In a recent article, published in October’s IEEE Security and Privacy issue, S. ABU-NIMEH and T. CHEN studied the so-called blog spam. Spam blog is the phenomenon to add spamming comments, totally irrelevant to the topic. There are several categories:
- Comment spam who try to corrupt the feedback of the community. Often done by trolls, they are not very problematic. This is the price of democracy and Web 2.0.
- Term spam add some words to be more relevant to search queries
- Link spam contains links to sites to increase the number of sites pointing towards the spamming site, thus increasing the famous page rank.
- splogs or spam blogs are fake blogs which sole purpose is to increase the pagerank of a given site.
The study showed that the practice is increasing. From more than one million collected comments, 75% were spams! They were issued by a limited number of emails address and IP addresses.
Studies try to build classifiers that attempt to detect blog spams. They are not yet accurate.

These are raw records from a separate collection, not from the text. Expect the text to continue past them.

/-- R431, R432, R435 to R440, R446: the events of network time. Where the spec leaves a choice, it is the model's: log
47, log 48 and log 49. -/
def Obligations.NetworkTime : Prop :=
  ∀ (s : State) (b : Bool) (port : BitVec 1) (mac ingress egress : Nat) (msg : TcFields) (theta : Int) (die : BitVec 6),
    let d := hioDie b
    let v := s.servo
    let i := v.inst b
    let code := if b then 2 else 1
    let on := s.ptpCtl 0 && bit (s.reg (ptpKey (if b then 0x44 else 0x40))).toNat 31
    let ki := s.rfld (ptpKey 0x30) 16 4
    let kp := s.rfld (ptpKey 0x30) 20 4
    let slew : Int := s.rfld (ptpKey 0x30) 8 8 * ppm
    let loss := s.rfld (ptpKey 0x30) 0 4
    let e := s.syncExp b
    let transport := s.rfld (ptpKey 0) 8 2
    let stepped := fun (t : State) (n : Int) =>
      (t.ptp : Int) = ((s.ptp : Int) + n * ptpUnit) % (2 ^ 48 * 1000000000 * ptpUnit) ∧
      t.servo = { v with locked := false, run := 0, stepWait := false, timeValid := true } ∧
      { t with ptp := s.ptp, servo := s.servo, cnts := s.cnts, regs := s.regs } = s
    let k := fun (o : Nat) => rkey die.toNat (blkPtp + o)
    let ms := if v.locked && !v.holdover && !v.stepWait then 100 else 500
    (s.ptpCtl 0 = true → ∃ t, exec (.ptpEventRx b port mac) s = .next t ∧
      t.out = .stamp d port.toNat (mac - (s.ptpCorr b port.toNat).1) :: s.out ∧
      { t with out := s.out, cnts := s.cnts } = s) ∧
    (s.ptpCtl 0 = true → s.ptpCtl 4 = true → ∃ t, exec (.ptpTcForward b port ingress egress msg) s = .next t ∧
      (∃ m : TcFields, t.out = .ptpForward d port.toNat m :: s.out ∧ m.correction.toNat =
          (msg.correction.toNat + (egress + (s.ptpCorr b port.toNat).2 - ingress) * 65536 / 10) % 2 ^ 64 ∧
        (transport = 0 → m.checksum = msg.checksum) ∧ (transport = 1 → m.checksum = 0) ∧
        (transport = 2 → m.checksum.toNat = udpSum msg.checksum.toNat msg.correction.toNat m.correction.toNat)) ∧
      { t with out := s.out, cnts := s.cnts } = s) ∧
    (on = true → (v.active = code ∨ v.active = 0) → v.stepWait = false → theta.natAbs < 1000000 → ∃ t,
      exec (.servoOffset b theta) s = .next t ∧ { t with servo := s.servo } = s ∧ t.servo.active = code ∧
        t.servo.theta = theta ∧ (t.servo.inst b).valid = true ∧ t.servo.holdover = false ∧
        t.servo.f = clampInt (v.f + slope theta ki e) (200 * ppm) ∧ t.servo.p = clampInt (slope theta kp e) slew ∧
        t.servo.run = (if theta.natAbs < 100 then min 16 (v.run + 1) else 0) ∧
        t.servo.locked = ((v.locked || decide (16 ≤ t.servo.run)) && decide (theta.natAbs < 1000))) ∧
    (on = true → (v.active = code ∨ v.active = 0) → v.stepWait = false → 1000000 ≤ theta.natAbs → ∃ t,
      exec (.servoOffset b theta) s = .next t ∧ t.servo.stepWait = true ∧ t.servo.locked = false ∧ t.servo.p = 0 ∧ t.servo.f = v.f ∧ t.servo.theta = theta ∧
        t.knotRaised.length = s.knotRaised.length + 1 ∧ t.ptp = s.ptp) ∧
    (i.valid = true → i.lastOff + loss * s.syncEdges b ≤ s.refs → v.active = code → (v.inst (!b)).valid = true →
      ∃ t, exec (.ptpInstanceLoss b) s = .next t ∧ { t with servo := s.servo } = s ∧
        (t.servo.inst b).valid = false ∧ t.servo.active = (if b then 1 else 2)) ∧
    (i.valid = true → i.lastOff + loss * s.syncEdges b ≤ s.refs → v.active = code → (v.inst (!b)).valid = false →
      ∃ t, exec (.ptpInstanceLoss b) s = .next t ∧ t.servo.holdover = true ∧
        t.servo.active = 0 ∧ t.ppsFollows = (!v.stepWait && s.ptpCtl 6) ∧ t.ptp = s.ptp ∧ { t with servo := s.servo, cnts := s.cnts } = s) ∧
    (∃ t, exec .ptpStep s = .next t ∧
      stepped t ((s.reg (ptpKey 0x24)).toInt * 1000000000 + (s.reg (ptpKey 0x20)).toInt)) ∧
    (∃ t, exec .ptpStepMeas s = .next t ∧ stepped t (-v.theta)) ∧
    (dieTy die.toNat = .hio → ∃ t, exec (.ptpLatch die) s = .next t ∧ { t with regs := s.regs } = s ∧
      t.reg (k 0x10) = BitVec.ofNat 32 (ptpNs s.ptp) ∧ t.reg (k 0x14) = BitVec.ofNat 32 (ptpSec s.ptp) ∧
      t.reg (k 0x18) = BitVec.ofNat 32 (ptpSec s.ptp / 2 ^ 32 % 2 ^ 16)) ∧
    (s.ptpCtl 2 = true → v.timeValid = true → v.ppsSec ≠ ptpSec s.ptp → ∃ t, exec .ppsOutPulse s = .next t ∧
      t.out = .pps true :: s.out ∧ t.servo.ppsHigh = true ∧ { t with out := s.out, servo := s.servo } = s) ∧
    (v.ppsHigh = true → v.ppsAt + ms * 1000000 * ptpUnit ≤ s.ptp → ∃ t, exec .ppsOutPulseEnd s = .next t ∧
      t.out = .pps false :: s.out ∧ t.servo = { v with ppsHigh := false } ∧ { t with out := s.out, servo := s.servo } = s) ∧
    (∃ t, exec .ppsInEdge s = .next t ∧ t.reg (ptpKey 0x68) = BitVec.ofNat 32 (ptpNs s.ptp) ∧
      t.reg (ptpKey 0x6C) = BitVec.ofNat 32 (ptpSec s.ptp) ∧ (s.ppsFollows = false → t.servo = v) ∧ t.ptp = s.ptp ∧
      (s.ppsFollows = true → t.servo.p = clampInt
        (-((if ptpNs s.ptp < 500000000 then (ptpNs s.ptp : Int) else ptpNs s.ptp - 1000000000) * 65536000)) slew))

Meanwhile, there are a few lines of defense:
- Black lists of email and IP address
- Black list of words
End of 2010, I experienced this damned attack on this site. In one night, I could find more several tens of blog spams on one topic. It even reached 300 in one night. At the beginning, I indulged (you may still find some of them) and cleaned the mess. Then, it started to become worrying. The default installation of my blog provides a basic anti-spam test that is the answer to a simple arithmetic calculus. It seemed not deterrent enough. Then I started to black list some words such as codeine, Valium or hemoroid. This is not the usual vocabulary of security It slowed down the number of comments, but did not stop them. My last solution was to use CAPTCHA. CAPTCHAs are not user friendly, and may even rebuke some people to post comments. Nevertheless, it seems to have (temporarily?) stopped the spammers.
By the way, this issue of IEEE security and privacy has also an excellent paper from Teddy Furon and Gwenael Doerr about “tracing pirated contents on the Internet”